Heritability is most commonly estimated in classical twin studies including MZ and DZ twins that have been raised together. Typically these studies estimate the contribution of additive genetic effects (A) to the variance of a phenotype (narrow sense heritability). In addition, classical twin studies also partition environmental influences into those that are common to both co-twins (C) and those that are unique to each twin (E). Importantly, the latter also includes measurement error and random fluctuation over time. Non-additive genetic effects of dominance (D) or epistasis (I) are confounded with A and C in the classical twin study, but can be estimated in extended twin designs including other family members, or by dropping the C parameter from the model. Thus both ACE and ADE models are determinate in a classical twin design. It should be noted that heritability is a characteristic of the phenotype in a given population and may vary as function of sex, age and differences in exposure to environmental influences.

Most phenotypes are heritable to some degree, and showing that pain is heritable is perhaps not in itself of huge importance. However, these estimates are useful, among other reasons, because they can provide basis for selecting appropriate pain phenotypes for genetic association studies. If two phenotypes are thought to be expressions of the same underlying genotype, then the phenotype with the higher heritability is likely to be the better choice for genetic studies. In many cases lower heritability reflects greater measurement error or poorer stability over time, both of which are undesirable phenotype characteristics for genetic association studies. A second advantage of knowing the heritability of a phenotype is that it serves as a benchmark for gaging progress in identifying the variants associated with polygenetic phenotypes.

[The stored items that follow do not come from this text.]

/-- Settles O39: each request is allowed, refused or not answered by one test, and its reply changes the slice of its function, the
transcript and the answer. -/
theorem attestation : Obligations.Attestation := by
  refine ⟨fun fn s doe => ?version, fun fn s nobody => ?nobody,
    fun fn s doe none_yet i hi => gives_refused_before_version doe none_yet hi,
    fun fn s doe stage => ?capabilities, fun fn s doe stage => ?algorithms, fun fn s doe stage => ?negotiated,
    fun fn s doe stage => ?finish, fun fn s doe session => ?secured, fun fn s doe session => ?unsecured,
    fun fn s vf doe session => ?tdi⟩
  case version =>
    exact gives_modSlice_reply (congrArg Host.Outcome.next (State.spdmIf_allowed doe _ rfl)) fun t ht m work =>
      ⟨congrArg Slice.spdm ht, congrArg Slice.session ht, congrArg Module.spdmOut m, work⟩
  case nobody =>
    refine ⟨?_, ?_, ?_, ?_, ?_, ?_, ?_⟩ <;> exact congrArg Host.Outcome.next (State.spdmIf_nobody nobody _ _)
  case capabilities =>
    exact gives_modSlice_reply (congrArg Host.Outcome.next (State.spdmIf_allowed doe _ (decide_eq_true stage))) fun t ht _ work =>
      ⟨congrArg Slice.spdm ht, work⟩
  case algorithms =>
    exact gives_modSlice_reply (congrArg Host.Outcome.next (State.spdmIf_allowed doe _ (decide_eq_true stage))) fun t ht m work =>
      ⟨congrArg Slice.spdm ht, congrArg Module.spdmOut m, work⟩
  case negotiated =>
    have allowed : decide (3 ≤ s.stage fn) = true := decide_eq_true stage
    have allowed_slot : (decide (3 ≤ s.stage fn) && 0 == 0) = true := by rw [allowed]; rfl
    refine ⟨?_, fun off len => ?_, fun n => ?_, fun k l measured => ?_, fun b => ?_⟩
    · exact gives_reply (congrArg Host.Outcome.next (State.spdmIf_allowed doe _ allowed)) fun t _ m work =>
        ⟨congrArg Module.spdmOut m, work⟩
    · exact gives_reply (congrArg Host.Outcome.next (State.spdmIf_allowed doe _ allowed_slot)) fun t _ m work =>
        ⟨congrArg Module.spdmOut m, work⟩
    · exact gives_reply (exec_spdmChallenge doe stage n) fun t _ m work => ⟨by rw [m], work⟩
    · exact gives_reply (exec_getMeasurements doe stage measured) fun t _ m work => ⟨congrArg Module.spdmOut m, work⟩
    · exact gives_modSlice_reply (congrArg Host.Outcome.next (State.spdmIf_allowed doe _ allowed_slot)) fun t ht _ work =>
        ⟨congrArg Slice.spdm ht, work⟩
  case finish =>
    have begun : (s.stage fn == 4) = true := beq_iff_eq.mpr stage
    exact gives_modSlice_reply (congrArg Host.Outcome.next (State.spdmIf_allowed doe _ begun)) fun t ht _ work =>
      ⟨congrArg Slice.session ht, work⟩
  case secured =>
    refine ⟨?_, ?_, fun b => ?_⟩
    · exact gives_reply (congrArg Host.Outcome.next (State.spdmIf_allowed doe _ session)) fun t ht _ work =>
        ⟨(congrArg Slice.session ht).trans session, work⟩
    · exact gives_modSlice_reply (congrArg Host.Outcome.next (State.spdmIf_allowed doe _ session)) fun t ht _ work =>
        ⟨congrArg Slice.session ht, work⟩
    · exact gives_reply (congrArg Host.Outcome.next (State.spdmIf_allowed doe _ session)) fun t _ m work =>
        ⟨congrArg Module.spdmOut m, work⟩
  case unsecured =>
    have outside : (fn != 0 && (s.slice (fnSlice fn)).session) = false := by rw [session, Bool.and_false]
    refine ⟨fun b => ?_, fun b => ?_, fun b => ?_, fun m => ?_⟩
    · exact ⟨_, congrArg Host.Outcome.next (State.spdmIf_refused doe _ session), rfl, rfl⟩
    · exact ⟨_, congrArg Host.Outcome.next (State.spdmIf_refused doe _ outside), rfl, rfl⟩
    · exact ⟨_, congrArg Host.Outcome.next (State.spdmIf_refused doe _ outside), rfl, rfl⟩
    · exact ⟨_, congrArg Host.Outcome.next (State.spdmIf_refused doe _ outside), rfl, rfl⟩
  case tdi =>
    have inside : (fn != 0 && (s.slice (fnSlice fn)).session) = true := by rw [bne_iff_ne.mpr vf, session]; rfl
    refine ⟨fun tdi => ?_, fun tdi => ?_, ?_, fun b k code key => ?_, fun b code len state => ?_⟩
    · have locks := (State.spdmIf_allowed doe (s.tdisp fn .lockInterface) inside).trans (if_pos (beq_iff_eq.mpr tdi))
      exact gives_modSlice_reply (congrArg Host.Outcome.next locks) fun t ht _ work => ⟨congrArg Slice.tdi ht, work⟩
    · have starts := (State.spdmIf_allowed doe (s.tdisp fn .startInterface) inside).trans (if_pos (beq_iff_eq.mpr tdi))
      exact gives_modSlice_reply (congrArg Host.Outcome.next starts) fun t ht _ work => ⟨congrArg Slice.tdi ht, work⟩
    · exact gives_reply (congrArg Host.Outcome.next (State.spdmIf_allowed doe (s.tdisp fn .getState) inside)) fun t _ m work =>
        ⟨congrArg Module.spdmOut m, work⟩
    · exact gives_reply (exec_getExportKey doe inside code key) fun t _ m work => ⟨congrArg Module.spdmOut m, work⟩
    · exact gives_modSlice_reply (exec_setImportKey doe inside code len state) fun t ht _ work =>
        ⟨congrArg Slice.importKey ht, work⟩

end Sys2Proof.Safety
end

section
/-! SUPPORT. What discarding the work of a slice leaves as it was (R70, R71, R103): the registers of the module that no work and no
reset of a slice changes. -/

namespace Sys2Proof.Machine

/-- The module but for the requests and records on their way, the windows of the homes, marks of poison, homes of atomics, accesses
that wait, the PF's energy, the state of OWNCMD and the count of keys. -/
def State.steady (s : State) : Module :=
  { s.m with
    peers := [], nextPeer := 0, records := [], windows := [], poison := [], badWords := [], atomAt := [], objWaits := [],
    energyPf := 0, ownBusy := false, ownJob := none, ownRes := 0, ownOwner := 0, keys := 0 }

/-- What every step of a pass keeps, the pass keeps. -/
theorem foldl_keeps {α β σ : Type} (π : σ → β) {f : σ → α → σ} (h : ∀ s a, π (f s a) = π s) (l : List α) (s : σ) :
    π (l.foldl f s) = π s := by
  induction l generalizing s with
  | nil => rfl
  | cons a l ih => exact (ih (f s a)).trans (h s a)

theorem State.steady_ite {c : Prop} [Decidable c] {s t u : State} (ht : t.steady = s.steady) (hu : u.steady = s.steady) :
    (if c then t else u).steady = s.steady := by
  split <;> assumption

namespace State

variable (s : State)

/-! ## Parts of the state -/

@[simp] theorem steady_modDie (d : Nat) (f : Die → Die) : (s.modDie d f).steady = s.steady := rfl
@[simp] theorem steady_modCore (c : Nat) (f : Core → Core) : (s.modCore c f).steady = s.steady := rfl
@[simp] theorem steady_modSlice (t : Nat) (f : Slice → Slice) : (s.modSlice t f).steady = s.steady := rfl
@[simp] theorem steady_setMem (a : Nat) (l : List Byte) : (s.setMem a l).steady = s.steady := rfl
@[simp] theorem steady_setHost (a : Nat) (l : List Byte) : (s.setHost a l).steady = s.steady := rfl
@[simp] theorem steady_clearBad (p : ErrSite → Bool) : (s.clearBad p).steady = s.steady := rfl
@[simp] theorem steady_markBad (w : ErrSite) : (s.markBad w).steady = s.steady := rfl
@[simp] theorem steady_objWait (w : ObjWait) : (s.objWait w).steady = s.steady := rfl
@[simp] theorem steady_drawKey (t : Nat) : (s.drawKey t).steady = s.steady := rfl
@[simp] theorem steady_dropDebt (t : Nat) : (s.dropDebt t).steady = s.steady := rfl
@[simp] theorem steady_dropEmptyWgs (c : Nat) : (s.dropEmptyWgs c).steady = s.steady := rfl

theorem steady_scratch (spad : List Host.Cell) (tile : Tbl Word) :
    ({ s with spad := spad, tile := tile } : State).steady = s.steady := rfl

@[simp] theorem steady_postRecord (fn ring : Nat) (r : RecordData) : (s.postRecord fn ring r).steady = s.steady := by
  obtain ⟨x, l, h⟩ := s.postRecord_whole fn ring r
  rw [h]; rfl

@[simp] theorem steady_objLost (t src object addr : Nat) : (s.objLost t src object addr).steady = s.steady := steady_postRecord ..

/-! ## Bytes that an engine or an L1 writes -/

@[simp] theorem steady_unpoison (a n : Nat) : (s.unpoison a n).steady = s.steady := steady_ite rfl rfl

@[simp] theorem steady_publishBytes (a : Nat) (l : List Byte) : (s.publishBytes a l).steady = s.steady := steady_unpoison ..

theorem steady_of_engineBytes {s u : State} {t die va : Nat} {l : List Byte} (h : s.engineBytes t die va l = some u) :
    u.steady = s.steady := by
  induction l generalizing s va with
  | nil => cases h; rfl
  | cons b l ih =>
    unfold State.engineBytes at h
    split at h
    · cases h
    · split at h
      · exact (ih h).trans (steady_publishBytes ..)
      · split at h
        · exact (ih h).trans (steady_setHost ..)
        · cases h

@[simp] theorem steady_writeMarks (t : Nat) (as : List Nat) : (s.writeMarks t as).steady = s.steady := by
  unfold State.writeMarks
  dsimp only
  split <;> rfl

theorem steady_of_engineWrite {s u : State} {t die va : Nat} {l : List Byte} (h : s.engineWrite t die va l = some u) :
    u.steady = s.steady := by
  obtain ⟨w, bytes, rfl⟩ := Option.map_eq_some_iff.mp h
  have written := steady_of_engineBytes bytes
  exact steady_ite written ((steady_writeMarks ..).trans written)

/-- A write that may fail, with what is done then. -/
theorem steady_engineWrite_getD {s v : State} (t die va : Nat) (l : List Byte) (h : v.steady = s.steady) :
    ((s.engineWrite t die va l).getD v).steady = s.steady := by
  cases written : s.engineWrite t die va l with
  | none => exact h
  | some u => exact steady_of_engineWrite written

@[simp] theorem steady_markOperand (c o n : Nat) : (s.markOperand c o n).steady = s.steady := steady_ite rfl rfl

@[simp] theorem steady_setArrival (c o : Nat) (b : Bool) (a : Arrival) : (s.setArrival c o b a).steady = s.steady :=
  steady_ite (steady_markOperand ..) (steady_markOperand ..)

@[simp] theorem steady_ownedByte (t pa : Nat) (v : Byte) : (s.ownedByte t pa v).steady = s.steady := steady_ite rfl rfl

@[simp] theorem steady_moveMarks (l : Line) (p : LByte → Bool) : (s.moveMarks l p).steady = s.steady :=
  foldl_keeps steady (fun _ _ => by exact steady_ite rfl rfl) ..

@[simp] theorem steady_copyOut (pa : Nat) (b : LByte) (bad : Bool) : (s.copyOut pa b bad).steady = s.steady :=
  foldl_keeps steady (fun _ _ => by exact steady_ite rfl rfl) ..

@[simp] theorem steady_spill (l : Line) : (s.spill l).steady = s.steady := by
  refine (foldl_keeps steady (fun t e => ?_) ..).trans (steady_ite (steady_moveMarks ..) rfl)
  exact steady_ite (steady_ite (steady_ownedByte ..) (steady_copyOut ..)) rfl

@[simp] theorem steady_flushL1 (c : Nat) : (s.flushL1 c).steady = s.steady :=
  (steady_modCore ..).trans (foldl_keeps steady steady_spill ..)

/-! ## Counters, copies and collectives -/

@[simp] theorem steady_counterAdd (t die ctx addr n src : Nat) : (s.counterAdd t die ctx addr n src).steady = s.steady := by
  refine steady_ite rfl (steady_ite (steady_objWait ..) ?_)
  dsimp only
  split
  · exact steady_objLost ..
  · exact steady_engineWrite_getD _ _ _ _ (steady_objLost ..)

@[simp] theorem steady_counterError (t die addr word src : Nat) : (s.counterError t die addr word src).steady = s.steady := by
  refine steady_ite rfl (steady_ite (steady_objWait ..) ?_)
  split
  · exact steady_objLost ..
  · exact steady_ite rfl (steady_engineWrite_getD _ _ _ _ (steady_objLost ..))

Genetic relationships between phenotypes

Where two correlated phenotypes are examined together, twin studies can estimate the degree to which the phenotypic correlation is mediated by common genetic factors. If several phenotypes are included, this can be extended to genetic factor analysis. In other words, such studies tell us to what extent phenotypes are distinct or overlapping from a genetic standpoint. For instance, a twin study including five anxiety disorders revealed that most of the genetic variance in these phenotypes was explained by a single underlying genetic factor [2]. Thus from a genetic standpoint, the distinction between different types of anxiety appears to be unwarranted. This is of great importance for selecting phenotypes for case–control studies. If, for instance, pain from rheumatoid arthritis (RA) was highly correlated genetically with other and more common types of muscular-skeletal pain, then a genetic association study comparing RA patients with the remaining population would have little chance of success, since pain-associated variants would occur with high frequency in the control group. Ideally, case definition would therefore not be based on manifest characteristics, but on the underlying genetic architecture, as determined by this type of twin analysis. Extended application of multivariate twin studies can also be used to examine causal relationships between phenotypes in what is known as co-twin control designs. This is of particular relevance for defining endophenotypes, where a crucial assumption is that the endophenotype lies on the causal pathway between the genotype and exophenotype, but this topic lies beyond the scope of this review.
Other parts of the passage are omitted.